-- ==== Sys2Proof/Certificates/Slice0/Obligations.lean ====
section
/-! DEFINITION. The statements about the model, each a `def Obligations.<Name> : Prop`, with the words they share in
`Sys2Proof.Claims`. A statement that gives a command's next state gives all of it, so what it does not name is unchanged. -/

namespace Sys2Proof.Claims

open Sys2Proof.Machine

/-! ## Words for requests -/

/-- The row of a request; a CLOSE runs its teardown on without a pause. -/
def row : Req → Instr
  | .openSession => .openSession
  | .closeSession => .closeSession none
  | .reserve => .reserve
  | .release => .release
  | .setShare => .setShare
  | .watch => .watch
  | .unwatch => .unwatch
  | .query => .query
  | .giveQuota => .giveQuota
  | .configure => .configure
  | .arm => .arm
  | .disarm => .disarm
  | .takeAuthority => .takeAuthority
  | .yieldAuthority => .yieldAuthority
  | .stepTime => .stepTime
  | .slew => .slew
  | .cancelSlew => .cancelSlew
  | .setDivisor => .setDivisor
  | .claimOutput => .claimOutput
  | .driveOutput => .driveOutput
  | .releaseOutput => .releaseOutput
  | .setAttention => .setAttention

/-- The engine has in hand, its checks still to be made, the request `c` of port `p` with these parameter bytes; the frame has
its code's length, and the port is OPEN unless the request is OPEN (R146, R149 steps 1 and 2). -/
structure Granted (s : State) (p : PortNo) (c : Req) (params : List Byte) : Prop where
  live : s.rstn = false
  engine : s.engine = .granted p
  request : (s.port p).request = .executing { code := c.code, params }
  length : params.length = c.length
  session : c ≠ .openSession → (s.port p).session = .opened

/-- `s` after the request of port `p` completes (R144, R147): the response is held in DONE and the engine is FREE; with the reset
mark set there is no response, and a teardown becomes pending if the port is OPEN. -/
def answered (s : State) (p : PortNo) (code : Byte) (status : Status) (results : List Byte) : State :=
  { s with
    engine := .free
    ports := s.ports.set p
      (if (s.port p).resetMark then
        { s.port p with
          request := .idle, resetMark := false,
          teardownPending := (s.port p).teardownPending || (s.port p).session == .opened }
      else { s.port p with request := .done { code, status, results } }) }

/-- `answered` for a defined request. -/
def completed (s : State) (p : PortNo) (c : Req) (status : Status) (results : List Byte) : State :=
  answered s p c.code status results

/-- A copy of a notice arrives at each port that `sentTo` names, and nothing else changes. -/
def copies (s : State) (sentTo : PortNo → Bool) (notice : PortNo → Notice) : State :=
  { s with ports := Vector.ofFn fun q => if sentTo q then (s.port q).arrive s.time (notice q) else s.port q }

/-- A notice about slot `n`, holding `r`, with only the fields that every such notice has (R14, R16). -/
def plainNotice (s : State) (kind : NoticeKind) (n : SlotNo) (r : Reservation) (eventTime : TimeCount) : Notice :=
  { kind, slot := some n, generation := some (s.slot n).generation, tag := some r.tag, eventTime, ref := none,
    value := none, count := none, missed := none, late := false, final := false, watched := false, big := false }

/-! ## Words for slots -/

/-- The requests that name a slot (R9, R40, R42, R47). -/
def slotRequests : List Req := [.release, .setShare, .watch, .unwatch, .query, .configure, .arm, .disarm]

/-- The slot operation that a request on slot `n` offers; `none` when a parameter is out of range (R149 step 3). -/
def offered (c : Req) (params : List Byte) (n : SlotNo) : Option SlotOp :=
  match c with
  | .release => some (.release n)
  | .setShare => (Share.ofCode (byteAt params 1)).map fun share => .setShare n share
  | .watch => some (.watch n)
  | .unwatch => some (.unwatch n)
  | .query => some (.query n)
  | .configure => (configureOf params).map fun (mode, tag, action) => .configure n mode tag action
  | .arm => (armFormOf params).map fun form => .arm n form
  | .disarm => some (.disarm n)
  | _ => none

/-- The refusal that a caller without the right to the slot is answered with (R9 step 3). -/
def noRight (c : Req) (p : PortNo) (r : Reservation) : Option Status :=
  match c with
  | .watch => if r.owner = p then some .badParam else if r.share = .priv then some .priv else none
  | .unwatch => if r.watchers[p] = true then none else some .state
  | .query => if r.owner = p ∨ r.share = .opn then none else some .notOwner
  | _ => if r.owner = p then none else some .notOwner

/-- The slot operation of a request on slot `n` is taken at once: the slot holds `r`, it is not FIRING, and no insertion is in
flight (R6, R28). -/
structure Ready (s : State) (n : SlotNo) (r : Reservation) : Prop where
  held : s.held n = some r
  settled : r.run.isFiring = false
  quiet : s.insertion = none

/-- Slot `n` is an entry of the Deadline Queue only when it is ARMED (R26). -/
def entryOnlyArmed (s : State) (n : SlotNo) (r : Reservation) : Prop :=
  r.run.armedDeadline = none → ∀ e ∈ s.queue, e.slot ≠ n

/-- Slot `n` leaves the binding list of this line, and a record of that line in hand passes it over (R39, R111). -/
def leavesList (s : State) (n : SlotNo) (line : Option LineNo) : State :=
  { s with
    inputs := Vector.ofFn fun l =>
      if line = some l then { s.input l with bindings := (s.input l).bindings.filter fun m => m ≠ n } else s.input l
    monitor :=
      if line.isSome ∧ (s.fifo.head?.map fun rec => rec.line) = line then
        match s.monitor with
        | .ready => .ready
        | .applying rest held => .applying (rest.filter fun m => m ≠ n) held
        | .holding rest => .holding (rest.filter fun m => m ≠ n)
      else s.monitor }

/-- Slot `n` joins the binding list of this line at its end (R39). -/
def joinsList (s : State) (n : SlotNo) (line : Option LineNo) : State :=
  { s with
    inputs := Vector.ofFn fun l =>
      if line = some l then { s.input l with bindings := (s.input l).bindings ++ [n] } else s.input l }

/-- The slot's entry leaves the Deadline Queue (R31). -/
def dequeued (s : State) (n : SlotNo) : State := { s with queue := s.queue.filter fun e => e.slot ≠ n }

/-- INSERT is taken for a slot that holds `r` (R29): a walk that passes no entry completes at once, with the new entry at the head,
the slot ARMED and `done` following; any other is in flight. -/
def entered (s : State) (i : Insertion) (r : Reservation) (done : State → State) : State :=
  if ∀ e ∈ s.queue.head?, i.deadline.toNat < e.deadline.toNat then
    done (State.setHeld { s with queue := { slot := i.slot, deadline := i.deadline } :: s.queue } i.slot
      { r with run := .armed i.deadline i.windowStart })
  else { s with insertion := some i }

/-! ## Words for encodings -/

/-- The two bytes of CONFIGURE that give an output action (R171). -/
def actionBytes : Option OutputAction → List Byte
  | none => [0, 0]
  | some a => [BitVec.ofNat 8 a.line.val, a.action.code]

/-- The parameter bytes of a CONFIGURE of slot number `v` (R171). -/
def configureBytes (v : Byte) (mode : Mode) (tag : Word) (action : Option OutputAction) : List Byte :=
  v :: mode.block ++ bytesBE 4 tag.toNat ++ actionBytes action

/-- The form, past policy, time and duration of an ARM (R171). -/
def armBytes : ArmForm → List Byte
  | .absolute time refuse => [1, yesNo refuse] ++ bytesBE 8 time.toNat ++ bytesBE 4 0
  | .relative time refuse => [2, yesNo refuse] ++ bytesBE 8 time.toNat ++ bytesBE 4 0
  | .duration ticks => [3, 0] ++ bytesBE 8 0 ++ bytesBE 4 ticks.toNat
  | .none => [4, 0] ++ bytesBE 8 0 ++ bytesBE 4 0

/-- A duration is 1 or more (R45). -/
def armInRange : ArmForm → Bool
  | .duration ticks => ticks != 0
  | _ => true

/-- Slot `n`, which holds `r`, after its release (R11, R13): out of the queue and the binding list, FREE with its generation, its
owner's owned one lower, and RELEASED at each watcher. -/
def freed (s : State) (n : SlotNo) (r : Reservation) : State :=
  copies
    { leavesList (dequeued s n) n r.mode.line with
      slots := s.slots.set n { generation := (s.slot n).generation, held := none }
      quotas := s.quotas.set r.owner { s.quota r.owner with owned := (s.quota r.owner).owned - 1 } }
    (fun q => r.watchers[q]) fun _ => { plainNotice s .released n r s.time with watched := true }

/-! ## Words for edges -/

/-- What the recognition of line `l`'s edge leaves (R104, R105, R107): with no binding and no record of the line it is not queued;
else it enters the FIFO as a record of kind EDGE, or at a full FIFO it is dropped and counted, and the line becomes owed. -/
def recognized (s : State) (l : LineNo) : State :=
  let i := s.input l
  if i.bindings = [] ∧ ∀ rec ∈ s.fifo, rec.line ≠ l then
    s.setInput l { i with synchronized := i.stage2, processed := i.stage2, lost := 0, owed := false }
  else if s.fifo.length < 16 then
    { s.setInput l { i with synchronized := i.stage2, owed := false } with
      fifo := s.fifo ++
        [{ line := l, direction := if i.stage2 = .high then .rise else .fall, timestamp := s.time, kind := .edge }] }
  else
    s.setInput l { i with synchronized := i.stage2, lost := BitVec.ofNat 8 (min (i.lost.toNat + 1) 255), owed := true }

/-- The edges that wait on the lines below `early` are recognized, in line-number order (R104). -/
def recognizedBelow (early : Nat) (s : State) : State :=
  (List.finRange 8).foldl
    (fun s l => if l.val < early ∧ (s.input l).stage2 ≠ (s.input l).synchronized then recognized s l else s) s

/-- One REFCLK rising edge at the input lines (R103): the edges that its predecessor brought about and that still wait are
recognized, and then each synchronizer's first stage samples its pin and the second takes what the first held. -/
def sampled (s : State) (pins : BitVec 8) : State :=
  let t := recognizedBelow 8 s
  { t with
    inputs := Vector.ofFn fun (l : LineNo) =>
      { t.input l with stage1 := if pins.getLsbD l then .high else .low, stage2 := (t.input l).stage1 } }

/-! ## Words for edge records -/

/-- The Line Monitor has record `rec` in hand, and it is slot `n`'s turn, with `rest` after it; slot `n` holds `r`, and its slot
operation can be taken (R111). -/
structure Applying (s : State) (rec : EdgeRecord) (n : SlotNo) (rest : List SlotNo) (r : Reservation) : Prop where
  live : s.rstn = false
  turn : ∃ held, s.monitor = .applying (n :: rest) held
  inHand : s.fifo.head? = some rec
  ready : Ready s n r
  entry : entryOnlyArmed s n r

/-- The application is over: the next slot of the set has its turn, and when there is none the record leaves (R111, R113), with
the edges of the lines below `early` taken before its place is offered (R108). -/
def finished (early : Nat) (rest : List SlotNo) (s : State) : State :=
  match rest with
  | [] => s.recordLeaves early
  | next :: more => { s with monitor := .applying (next :: more) false }

/-- The insertion that an edge application makes at timestamp plus `ticks`, held at 2^64−1 (R50). -/
def edgeEntry (rec : EdgeRecord) (n : SlotNo) (ticks : Word) (windowStart : Option TimeCount) : Insertion :=
  { slot := n, deadline := BitVec.ofNat 64 (min (rec.timestamp.toNat + ticks.toNat) (2 ^ 64 - 1)), windowStart,
    client := .lineMonitor }

/-- The owner and the watchers of a slot. -/
def hears (r : Reservation) (q : PortNo) : Bool := q == r.owner || r.watchers[q]

/-- The copy of a notice for port `q`: a watcher's carries WATCHED (R73). -/
def copyFor (r : Reservation) (notice : Notice) (q : PortNo) : Notice := { notice with watched := q != r.owner }

/-! ## Words for firings -/

/-- The notice of firing `f` of a slot that holds `r`, as port `q` receives it (R72, R73). -/
def firingCopy (s : State) (f : FiringRecord) (r : Reservation) (kind : NoticeKind) : PortNo → Notice :=
  copyFor r { plainNotice s kind f.slot r f.takeTime with
    ref := some f.deadline, value := some (BitVec.ofNat 32 (min f.late.toNat (2 ^ 32 - 1))), count := some f.fireCount,
    missed := if kind = .expired then some f.missed else none, late := decide (0 < f.late.toNat),
    final := kind == .expired && f.final }

/-- Firing `f` after its copies to these ports, so far as they were due, have been delivered (R73). -/
def told (s : State) (f : FiringRecord) (r : Reservation) (sentTo : PortNo → Bool) : State :=
  match f.noticeKind with
  | some kind =>
    copies { s with firing := some { f with copiesDue := Vector.ofFn fun (q : PortNo) => f.copiesDue[q] && !sentTo q } }
      (fun q => f.copiesDue[q] && sentTo q) (firingCopy s f r kind)
  | none => s

/-- Firing `f` after every copy still due has been delivered and then, where it is due, the output action applied (R73, R74). -/
def acted (s : State) (f : FiringRecord) (r : Reservation) : State :=
  let t := told s f r fun _ => true
  match r.action with
  | some a =>
    if f.actionDue then
      { t.setOutput a.line
          { s.output a.line with
            level := match a.action, (s.output a.line).level with
              | .set, _ => .high
              | .clear, _ => .low
              | .toggle, .low => .high
              | .toggle, .high => .low } with
        firing := t.firing.map fun g => { g with actionDue := false } }
    else t
  | none => t

/-- Firing `f`, whose slot holds `r`, after it has been carried on (R72 to R74): the copies named, or every copy and then, where it
is due, the output action; and also the latter when a copy named would arrive in the queue of an OPEN port while the action is
due, so that a host whose queue holds a notice of the firing finds the action applied (R74). -/
def carried (s : State) (f : FiringRecord) (r : Reservation) : FiringStage → State
  | .copies ports =>
    if f.actionDue = true ∧
        ∃ q : PortNo, f.copiesDue[q] = true ∧ ports.getLsbD q = true ∧ (s.port q).session = .opened then acted s f r
    else told s f r fun q => ports.getLsbD q
  | .action => acted s f r

/-! ## Words for teardown -/

/-- The slots that the port owns and that are ARMED. -/
def ownsArmed (s : State) (p : PortNo) (n : SlotNo) : Bool := s.owns p n && (s.armedAt n).isSome

/-- The port owns slot `n`, which is bound to line `l`. -/
def ownsBound (s : State) (p : PortNo) (l : LineNo) (n : SlotNo) : Bool :=
  match s.held n with
  | some r => r.owner == p && r.mode.line == some l
  | none => false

| TRY IT |
What is wanted is an exact repeat of the lines from the one with "firing := t.firing.map" through the last line of the listing above, and no other text.

| SOLUTION TO THIS TASK |
        firing := t.firing.map fun g => { g with actionDue := false } }
    else t
  | none => t

/-- Firing `f`, whose slot holds `r`, after it has been carried on (R72 to R74): the copies named, or every copy and then, where it
is due, the output action; and also the latter when a copy named would arrive in the queue of an OPEN port while the action is
due, so that a host whose queue holds a notice of the firing finds the action applied (R74). -/
def carried (s : State) (f : FiringRecord) (r : Reservation) : FiringStage → State
  | .copies ports =>
    if f.actionDue = true ∧
        ∃ q : PortNo, f.copiesDue[q] = true ∧ ports.getLsbD q = true ∧ (s.port q).session = .opened then acted s f r
    else told s f r fun q => ports.getLsbD q
  | .action => acted s f r

/-! ## Words for teardown -/

/-- The slots that the port owns and that are ARMED. -/
def ownsArmed (s : State) (p : PortNo) (n : SlotNo) : Bool := s.owns p n && (s.armedAt n).isSome

/-- The port owns slot `n`, which is bound to line `l`. -/
def ownsBound (s : State) (p : PortNo) (l : LineNo) (n : SlotNo) : Bool :=
  match s.held n with
  | some r => r.owner == p && r.mode.line == some l
  | none => false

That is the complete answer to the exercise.